What a Collaboration Between a Famous Playwright and a Local Theater Means for Dallas’ Creative Future

SMU Theatre Artist-in-Residence Will Power is serving as a mentor to the finalists in TeCo’s annual New Play Competition, and six SMU theatre directing students are serving as directors of the plays.

By Iris Zubair

For more than a decade, the little TeCo Theatrical Productions, located on Tyler St. in Oak Cliff, has hosted a New Play Competition. The idea, says Teresa Coleman Wash, executive artistic director of TeCo Theatrical Productions, is to showcase new talent and encourage local playwrights, helping them to hone their craft in a real world setting. This year, however, the program received a boost thanks to an unofficial collaboration between big name local institutions, national philanthropies, and the little non-profit theater in Oak Cliff.

Will Power
Will Power
On paper, Southern Methodist University, the Dallas Theater Center, and the Mellon Foundation aren’t involved with TeCo’s New Play Competition, but they are part of the story of how playwright Will Power got involved. The San Francisco native, who has been hailed by critics as “the best verse playwright in America” and is known for bridging the gap between contemporary hip-hop and performance theater, first came to the Dallas area after he was awarded SMU’s prestigious Meadows Prize. Then, a grant from the Mellon Foundation to set up artistic residencies at regional theaters around the country created a permanent home for Power at the Dallas Theater Center. That proved serendipitous for groups like TeCo; Power is a strong community advocate and one of the things that attracted him to the region was the ability to nurture local writers.
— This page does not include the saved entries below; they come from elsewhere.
/-- The first event decides, or the run from the next state does. -/
theorem runsIntoWrite_step (P : Nat → Prop) (s t : State) (h : step s = .next t) (hu : s.unobserved ≠ []) :
    RunsIntoWrite P s ↔ (∃ a b rest, s.inputs = .memWrite a b :: rest ∧ P a.toNat) ∨ RunsIntoWrite P t := by
  constructor
  · rintro ⟨n, u, a, b, rest, hrun, hin, hP, hrec⟩
    cases n with
    | zero =>
      cases (run_zero s).symm.trans hrun
      exact .inl ⟨a, b, rest, hin, hP⟩
    | succ n =>
      refine .inr ⟨n, u, a, b, rest, run_succ s t n h ▸ hrun, hin, hP, fun k hk => ?_⟩
      rw [← run_succ s t k h]
      exact hrec (k + 1) (Nat.succ_le_succ hk)
  · rintro (⟨a, b, rest, hin, hP⟩ | ⟨n, u, a, b, rest, hrun, hin, hP, hrec⟩)
    · refine ⟨0, s, a, b, rest, rfl, hin, hP, fun k hk => ?_⟩
      rw [Nat.le_zero.1 hk]
      exact ⟨s, rfl, hu⟩
    · refine ⟨n + 1, u, a, b, rest, (run_succ s t n h).trans hrun, hin, hP, fun k hk => ?_⟩
      cases k with
      | zero => exact ⟨s, rfl, hu⟩
      | succ k =>
        rw [run_succ s t k h]
        exact hrec k (Nat.le_of_succ_le_succ hk)

/-- With no event pending none ever comes. -/
theorem run_inputs_nil (n : Nat) (s u : State) (hi : s.inputs = []) (h : Host.Core.run Sys2Proof.core n s = .next u) :
    u.inputs = [] := by
  induction n generalizing s with
  | zero =>
    cases (run_zero s).symm.trans h
    exact hi
  | succ n ih =>
    obtain ⟨t, hc, -⟩ := s.complete_next
    obtain ⟨-, hinputs⟩ := s.complete_frame t hc
    rw [run_succ s t n ((step_nil s hi).trans hc)] at h
    exact ih t (hinputs.trans hi) h

theorem not_runsIntoWrite_of_no_inputs (P : Nat → Prop) (s : State) (hi : s.inputs = []) : ¬ RunsIntoWrite P s := by
  rintro ⟨n, u, a, b, rest, hrun, hin, -⟩
  rw [run_inputs_nil n s u hi hrun] at hin
  cases hin

/-- While a completion is on record the look ahead from the machine's own three bits finds a write exactly when the machine
runs into one (R274), by induction on the schedule. -/
theorem writeAhead_iff_runsIntoWrite (k : Checks) (s : State) (hu : s.unobserved ≠ []) :
    writeAhead s.config k s.watch s.inputs = true ↔ RunsIntoWrite (fun a => k.reads a = true) s := by
  induction hi : s.inputs generalizing s with
  | nil => simp [writeAhead, not_runsIntoWrite_of_no_inputs _ s hi]
  | cons e rest ih =>
    obtain ⟨t, ht⟩ := State.apply_next { s with inputs := rest } e
    obtain ⟨hconfig, hinputs⟩ := State.apply_frame _ t e ht
    have hempty := State.apply_unobserved_eq_nil_iff _ t e ht hu
    rw [runsIntoWrite_step _ s t ((step_cons s e rest hi).trans ht) hu, writeAhead_cons]
    refine or_congr (by simp [hi]) ?_
    constructor
    · rintro ⟨hgo, hahead⟩
      rw [← ih t (hempty.not.2 hgo) hinputs, hconfig, State.apply_watch _ t e ht fun he => hgo (.inl he)]
      exact hahead
    · intro hrun
      have hgo := hempty.not.1 hrun.unobserved
      rw [← ih t hrun.unobserved hinputs, hconfig, State.apply_watch _ t e ht fun he => hgo (.inl he)] at hrun
      exact ⟨hgo, hrun⟩

/-- A completion leaves the platform, IE and the schedule, sets DONE, clears BUSY, and is on record (R242, R274). -/
theorem exec_completes (i : Instr) (s t : State) (sn : Snapshot) (racy : Bool) (he : s.engine = .busy sn racy)
    (h : exec i s = .next t) :
    t.config = s.config ∧ t.watch = ⟨false, true, s.ie⟩ ∧ t.inputs = s.inputs ∧ t.unobserved ≠ [] := by
  rw [exec_of_busy i s sn racy he] at h
  cases h
  rcases s.completeWith_cases i sn racy (resultOf i s.config) with ⟨_, -, hc⟩ | ⟨-, hc⟩ <;> rw [hc] <;>
    exact ⟨rfl, rfl, rfl, by simp⟩

/-- Settles O22: the step's frame is the event's own, and the look ahead is exact by the run lemma above, from the state the
completion leaves. -/
theorem platformWriteIntoARegionRaces : Obligations.PlatformWriteIntoARegionRaces := by
  refine ⟨fun s a b rest hi => ?_, fun i s t sn racy he h => ?_⟩
  · have hengine {g : Engine} (he : s.engine = g) :
        (State.memWrite a b { s with inputs := rest }).engine = g.afterWrite a.toNat := he ▸ rfl
    refine ⟨_, step_cons s _ rest hi, rfl, fun hwf x => s.mem.read_write_wf a.toNat x b hwf, hengine,
      fun sn racy he => ⟨fun i hd hin => ?_, fun hout => ?_⟩⟩
    · exact (hengine he).trans (Engine.afterWrite_of_hit sn racy _ ((inFlightReads_iff sn _).2 ⟨i, hd, hin⟩))
    · refine (hengine he).trans (Engine.afterWrite_of_miss sn racy _ (Bool.eq_false_of_not_eq_true fun hhit => ?_))
      obtain ⟨i, hd, hin⟩ := (inFlightReads_iff sn _).1 hhit
      exact hout i hd hin
  · obtain ⟨hconfig, hwatch, hinputs, hu⟩ := exec_completes i s t sn racy he h
    have hahead : s.racesAhead (checksOf i sn) = writeAhead t.config (checksOf i sn) t.watch t.inputs := by
      rw [hconfig, hwatch, hinputs, State.racesAhead]
    rw [hahead, writeAhead_iff_runsIntoWrite _ t hu]
    simp only [RunsIntoWrite, reads_checksOf]

end Sys2Proof.Machine


/-! PROOFS. The statements about the encoding (spec/30_encoding.md): the decoder's table, the rows of R94, the packing of
results, and the host's statements. -/

namespace Sys2Proof.Machine

/-! ### The decoder's table -/

/-- R91's table from its other side: an opcode names the command whose word carries it. -/
theorem commandOf_eq_some_iff (opc : BitVec 8) (i : Instr) :
    commandOf opc = some i ↔ opc = (splitWord (encode i)).opc := by
  constructor
  · unfold commandOf
    split <;> rintro ⟨⟩ <;> exact BitVec.eq_of_toNat_eq ‹opc.toNat = _›
  · rintro rfl
    cases i <;> rfl

theorem splitWord_encode_rsvd (i : Instr) : (splitWord (encode i)).rsvd = 0 := by cases i <;> rfl

/-- The two fields are the whole word (R90). -/
theorem joinWord_splitWord (w : Word32) : joinWord (splitWord w) = w :=
  (BitVec.extractLsb'_append_extractLsb'_eq_extractLsb' rfl).trans BitVec.extractLsb'_eq_self

theorem CmdWord.rsvdZero_iff (c : CmdWord) : c.rsvdZero = true ↔ c.rsvd = 0 := beq_iff_eq

/-- The decoder's two checks (R92). -/
theorem decode_eq_some_iff (w : Word32) (i : Instr) :
    decode w = some i ↔ (splitWord w).rsvdZero = true ∧ commandOf (splitWord w).opc = some i := by
  unfold decode decodeCmd
  cases (splitWord w).rsvdZero <;> cases commandOf (splitWord w).opc <;> simp

/-- Settles O1: a word is its two fields, so a word that passes the decoder's two checks is the command's own. -/
theorem decodeExactlyTheElevenWords : Obligations.DecodeExactlyTheElevenWords := by
  unfold Obligations.DecodeExactlyTheElevenWords
  intro w i
  rw [decode_eq_some_iff, CmdWord.rsvdZero_iff, commandOf_eq_some_iff]
  constructor
  · rintro ⟨hrsvd, hopc⟩
    have hfields : splitWord w = splitWord (encode i) :=
      congrArg₂ CmdWord.mk hopc (hrsvd.trans (splitWord_encode_rsvd i).symm)
    rw [← joinWord_splitWord w, hfields, joinWord_splitWord]
  · rintro rfl
    exact ⟨splitWord_encode_rsvd i, rfl⟩

/-- Settles O2: the words are the table's. -/
theorem decodeTheTableWords : Obligations.DecodeTheTableWords := by
  unfold Obligations.DecodeTheTableWords
  decide

/-- An assigned opcode lies in 0x01 to 0x0B (R91, R92). -/
theorem opc_bounds_of_commandOf {opc : BitVec 8} {i : Instr} (h : commandOf opc = some i) :
    1 ≤ opc.toNat ∧ opc.toNat ≤ 0x0B := by
  rw [(commandOf_eq_some_iff opc i).1 h]
  cases i <;> decide

/-- R92's three kinds of illegal word are no command. -/
theorem decode_eq_none_of_illegal (w : Word32)
    (h : w.extractLsb' 0 8 = 0#8 ∨ 0x0B < (w.extractLsb' 0 8).toNat ∨ w.extractLsb' 8 24 ≠ 0#24) : decode w = none := by
  refine Option.eq_none_iff_forall_ne_some.2 fun i hi => ?_
  obtain ⟨hrsvd, hopc⟩ := (decode_eq_some_iff w i).1 hi
  obtain ⟨hlo, hhi⟩ : 1 ≤ (w.extractLsb' 0 8).toNat ∧ (w.extractLsb' 0 8).toNat ≤ 0x0B := opc_bounds_of_commandOf hopc
  rcases h with hzero | hlarge | hbits
  · simp [hzero] at hlo
  · omega
  · exact hbits ((CmdWord.rsvdZero_iff _).1 hrsvd)

/-- Settles O6: the word decodes to no command, so the engine's own step is the failure with E_ILLEGAL. -/
theorem illegalWordEndsInError : Obligations.IllegalWordEndsInError := by
  unfold Obligations.IllegalWordEndsInError
  intro s sn racy he hw
  exact ⟨_, (step_nil { s with inputs := [] } rfl).trans
    (State.complete_of_illegal { s with inputs := [] } sn racy he (decode_eq_none_of_illegal sn.cmd hw)), rfl⟩

/-! ### The rows of R94 -/

theorem resultOf_res_isSome_iff (i : Instr) (c : Config) (sn : Snapshot) (K D : Bytes) :
    (resultOf i c sn K D).res.isSome = true ↔ WritesRes i := by
  cases i <;> simp [resultOf_res_isSome, WritesRes]

theorem resultOf_otp_isSome_iff (i : Instr) (c : Config) (sn : Snapshot) (K D : Bytes) :
    (resultOf i c sn K D).otp.isSome = true ↔ WritesOtp i := by
  cases i <;> simp [resultOf_otp_isSome, WritesOtp]

theorem resultOf_cnt_isSome_iff (i : Instr) (c : Config) (sn : Snapshot) (K D : Bytes) :
    (resultOf i c sn K D).cnt.isSome = true ↔ WritesCnt i := by
  cases i <;> simp [resultOf_cnt_isSome, WritesCnt]

/-! Drawn results are of the same registers as computed ones (log 6). -/

theorem State.results_res_isSome (s : State) (k : Checks) (raced : Bool) (c : Commit) :
    (s.results k raced c).res.isSome = c.res.isSome := by
  rcases s.results_cases k raced c with h | h <;> simp [h]

theorem State.results_otp_isSome (s : State) (k : Checks) (raced : Bool) (c : Commit) :
    (s.results k raced c).otp.isSome = c.otp.isSome := by
  rcases s.results_cases k raced c with h | h <;> simp [h]

theorem State.results_cnt_isSome (s : State) (k : Checks) (raced : Bool) (c : Commit) :
    (s.results k raced c).cnt.isSome = c.cnt.isSome := by
  rcases s.results_cases k raced c with h | h <;> simp [h]

/-- Only E_BUS writes FADDR (R41, R246). -/
theorem CmdError.faddrAfter_of_code_ne_bus (e : CmdError) (old : Word64) (h : e.code ≠ .eBus) :
    e.faddrAfter old = old := by
  cases e with
  | bus a => exact absurd rfl h
  | _ => rfl

/-- Settles O20: an error commits nothing, and a success, computed or drawn, writes what the command's result has. -/
theorem commandsWriteOnlyTheirRegisters : Obligations.CommandsWriteOnlyTheirRegisters := by
  unfold Obligations.CommandsWriteOnlyTheirRegisters
  intro i s t sn racy he h
  rw [exec_of_busy i s sn racy he] at h
  cases h
  rcases s.completeWith_cases i sn racy (resultOf i s.config) with ⟨e, -, hc⟩ | ⟨-, hc⟩ <;> rw [hc]
  · exact ⟨fun _ => rfl, fun _ => rfl, fun _ => ⟨rfl, rfl, rfl⟩, fun _ => rfl, e.faddrAfter_of_code_ne_bus s.faddr,
      rfl, rfl, rfl, rfl, rfl, rfl, rfl, rfl, rfl, rfl⟩
  · refine ⟨fun hw => s.succeed_h_of_none _ ?_, fun hw => s.succeed_res_of_none _ ?_, fun hw => s.succeed_otp_of_none _ ?_,
      fun hw => s.succeed_cnt_of_none _ ?_, fun _ => rfl, rfl, rfl, rfl, rfl, rfl, rfl, rfl, rfl, rfl, rfl⟩
    · rw [State.results_h_isSome, ← Bool.not_eq_true, resultOf_h_isSome_iff]; exact hw
    · rw [State.results_res_isSome, ← Bool.not_eq_true, resultOf_res_isSome_iff]; exact hw
    · rw [State.results_otp_isSome, ← Bool.not_eq_true, resultOf_otp_isSome_iff]; exact hw
    · rw [State.results_cnt_isSome, ← Bool.not_eq_true, resultOf_cnt_isSome_iff]; exact hw

/-! The operands a command lists are all its completion reads. -/

theorem checksOf_congr (i : Instr) (a b : Snapshot) (h : SameListed i a b) : checksOf i a = checksOf i b := by
  cases i <;> simp_all [SameListed, checksOf, Snapshot.keyRegion, Snapshot.dataRegion]

theorem resultOf_congr (i : Instr) (c : Config) (a b : Snapshot) (h : SameListed i a b) :
    resultOf i c a = resultOf i c b := by
  cases i <;> simp_all [SameListed, resultOf]

/-- The checks of R244 read DIGITS, STEP, KLEN and LEN only where the command has them. -/
theorem validate_congr (c : Config) (k : Checks) (a b : Snapshot) (hdigits : k.digits = true → a.digits = b.digits)
    (hstep : k.step = true → a.step = b.step) (hklen : k.klen = true → a.klen = b.klen)
    (hlen : k.lenMax ≠ none → a.len = b.len) : validate c k a = validate c k b := by
  have digitsCheck_eq : digitsCheck k a = digitsCheck k b := by
    cases h : k.digits <;> simp_all [digitsCheck]
  have stepCheck_eq : stepCheck k a = stepCheck k b := by
    cases h : k.step <;> simp_all [stepCheck]
  have klenCheck_eq : klenCheck k a = klenCheck k b := by
    cases h : k.klen <;> simp_all [klenCheck]
  have lenCheck_eq : lenCheck k a = lenCheck k b := by
    cases h : k.lenMax <;> simp_all [lenCheck]
  rw [validate_eq, validate_eq, digitsCheck_eq, stepCheck_eq, klenCheck_eq, lenCheck_eq]

theorem validate_checksOf_congr (i : Instr) (c : Config) (a b : Snapshot) (h : SameListed i a b) :
    validate c (checksOf i b) a = validate c (checksOf i b) b := by
  apply validate_congr <;> cases i <;> simp_all [SameListed, checksOf]

/-- A completion reads of its snapshot the checks, the outcome of validation, and the result. -/
theorem State.completeWith_congr (i : Instr) (a b : Snapshot) (racy : Bool) (f : Snapshot → Bytes → Bytes → Commit)
    (s : State) (hk : checksOf i a = checksOf i b)
    (hv : validate s.config (checksOf i b) a = validate s.config (checksOf i b) b) (hf : f a = f b) :
    s.completeWith i a racy f = s.completeWith i b racy f := by
  simp only [State.completeWith, State.outcome, hk, hv, hf]

/-- A completion ends the engine's phase, and reads no field of it but through its own arguments (R50). -/
theorem State.completeWith_withEngine (i : Instr) (sn : Snapshot) (racy : Bool) (f : Snapshot → Bytes → Bytes → Commit)
    (s : State) (g : Engine) : ({ s with engine := g } : State).completeWith i sn racy f = s.completeWith i sn racy f := by
  cases hout : s.outcome (checksOf i sn) sn (racy || s.racesAhead (checksOf i sn)) with
  | some e =>
    rw [s.completeWith_of_outcome_error i sn racy f e hout,
      State.completeWith_of_outcome_error i sn racy f { s with engine := g } e hout]
    rfl
  | none =>
    rw [s.completeWith_of_outcome_success i sn racy f hout,
      State.completeWith_of_outcome_success i sn racy f { s with engine := g } hout]
    rfl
“A big reason why I moved down to Dallas from New York is to really agitate and excite and provoke and stir up all of the amazing storytellers here,” Power says. “There’s a lot of new energy now in Dallas about the arts district and making Dallas a prominent artistic city. Part of that to me is not just having the Winspear Opera House, which is great and important. But part of it is the newer stories and being able to encourage artists to articulate what is Dallas about, what is North Texas about and getting those stories out locally and then nationally. That’s how you really become prominent as a city, when you begin to articulate what’s going on in your region to the world, not just bring in big acts.”

Power’s stay at SMU as artist-in-residence at the Meadows School of Arts eventually led him to pick up the phone and call Wash in an effort to get more involved with the New Play Competition. Wash then suggested linking SMU students to help with the project in an effort to inspire more local talent.